- Coat of arms of Nicaragua
- Incumbent Vacant since 18 February 2025
- Term length: Five years renewable
- Constituting instrument: Constitution of Nicaragua
- Formation: 15 September 1893
- First holder: Gen. Anastasio J. Ortiz Argeñal
- Salary: US$3,100 per month

= Vice President of Nicaragua =

Second-highest political office in Nicaragua

The vice president of the Republic of Nicaragua (Vicepresidente de la República de Nicaragua) is the second highest political position in Nicaragua. According to the current Constitution enacted in 2025, the co-presidents can appoint multiple vice presidents.

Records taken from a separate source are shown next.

-- ==== Sys2Proof/Laws/Issue.lean ====
section
/-! SUPPORT. Laws of issue and retirement: a row that takes its word runs the instruction's body, and what a retirement leaves. -/

namespace Sys2Proof.Machine

theorem ok_of_toOption {e : Except Byte Op} {o : Op} (h : e.toOption = some o) : e = .ok o := by
  cases e with
  | error _ => cases h
  | ok _ => cases h; rfl

/-- A row whose word the role takes runs the instruction's body from the state that the issue leaves. -/
theorem issue_takes {s t : State} {r : Nat} {op : Op} {w : Word} {body : Body} (h : s.takes r op w = some t) :
    issue s r op w body = body t r w := by
  unfold State.takes at h
  unfold issue
  split at h
  · cases h
  · rename_i hr
    simp only [Bool.not_eq_true] at hr
    simp only [hr, Bool.false_eq_true, if_false]
    cases hb : (s.role r).busy with
    | blocked v =>
      simp only [hb] at h ⊢
      split at h
      · rename_i hc
        simp only [Bool.and_eq_true, decide_eq_true_eq] at hc
        cases h
        simp [hc.1, ok_of_toOption hc.2]
      · cases h
    | _ =>
      all_goals
        simp only [hb] at h ⊢
        cases hn : nextWord s r with
        | none => simp [hn] at h
        | some p =>
          obtain ⟨q, g⟩ := p
          cases g with
          | fault a b c => simp [hn] at h
          | word v =>
            simp only [hn] at h ⊢
            split at h
            · rename_i hc
              simp only [Bool.and_eq_true, decide_eq_true_eq] at hc
              obtain ⟨⟨hv, hd⟩, hm⟩ := hc
              have hd := ok_of_toOption hd
              simp only [hv, hd, hm, ne_eq, not_true_eq_false, if_false, decide_true, Bool.and_self, if_true]
              unfold run
              split at h
              · cases h
              · rename_i hh
                split at h
                · rename_i hcond
                  cases h
                  simp only [hh, hcond, if_true]
                  rfl
                · cases h
            · cases h

@[simp] theorem countRetired_role (s : State) (r q : Nat) : (countRetired s r).role q = s.role q := by
  unfold countRetired; split <;> rfl

/-- A retirement counts in the scene's count and nowhere else. -/
theorem countRetired_rest (s : State) (r : Nat) : countRetired s r = { s with scenes := (countRetired s r).scenes } := by
  unfold countRetired; split <;> rfl

/-- A retirement outside a prompt and a repeat, to the next word. -/
theorem finish_plain (t : State) (r : Nat) (x : Role) (hp : x.prompt = false) (hr : x.rep = none) :
    finish (t.setRole r x) r none =
      (countRetired (t.setRole r x) r).setRole r { (clearConsec x x.pc) with busy := .idle, pc := x.pc + 4 } := by
  simp [finish, hp, hr, State.modRole]

theorem clearConsec_hit (x : Role) (h : x.abnId = some ⟨x.pc, (x.tick 0).base⟩) :
    clearConsec x x.pc = { x with abcnt := setBits x.abcnt 3 0 0, abnId := none, starved := false } := by
  simp [clearConsec, h]

theorem clearConsec_miss (x : Role) (h : x.abnId ≠ some ⟨x.pc, (x.tick 0).base⟩) : clearConsec x x.pc = x := by
  simp [clearConsec, h]

/-- What the retirement of an instruction row leaves, from the role that the instruction made. -/
theorem retired_finish (t : State) (r : Nat) (x : Role) (hp : x.prompt = false) (hr : x.rep = none) :
    Retired t (finish (t.setRole r x) r none) r x := by
  rw [finish_plain t r x hp hr]
  constructor
  · rw [State.setRole_role_self]
    unfold clearConsec
    split <;> rfl
  · intro h
    rw [State.setRole_role_self, clearConsec_hit x h]
    exact ⟨rfl, rfl, rfl⟩
  · intro h
    rw [State.setRole_role_self, clearConsec_miss x h]
    exact ⟨rfl, rfl, rfl⟩
  · intro q hq
    rw [State.setRole_role_ne _ _ _ _ hq, countRetired_role, State.setRole_role_ne _ _ _ _ hq]
  · rw [State.setRole_scene]
    unfold countRetired
    by_cases h : x.sc = true ∧ isLead r = false
    · simp [h.1, h.2]
    · rw [if_neg h, if_neg (by simpa using h)]
      rfl
  · intro q hq
    rw [State.setRole_scene]
    unfold countRetired
    split
    · rw [State.setScene_scene_ne _ _ _ _ hq]; rfl
    · rfl
  · rw [countRetired_rest]; rfl

end Sys2Proof.Machine
end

The salary of the vice president has been US$3,100 per month.

==Deputy Chief of State 1826–1838==
As in other countries of the Central American Federation, also Nicaragua had Head of State and Deputy Head of State. Deputy Head of State was first mentioned in the Constitution of 1826. The position had a great influence in important decision-making process of the Head of State. The position of Deputy Chief of State was removed in the Constitution of 1838. In case of vacancy in the presidency, a member of Senate would be elected to fill the vacancy.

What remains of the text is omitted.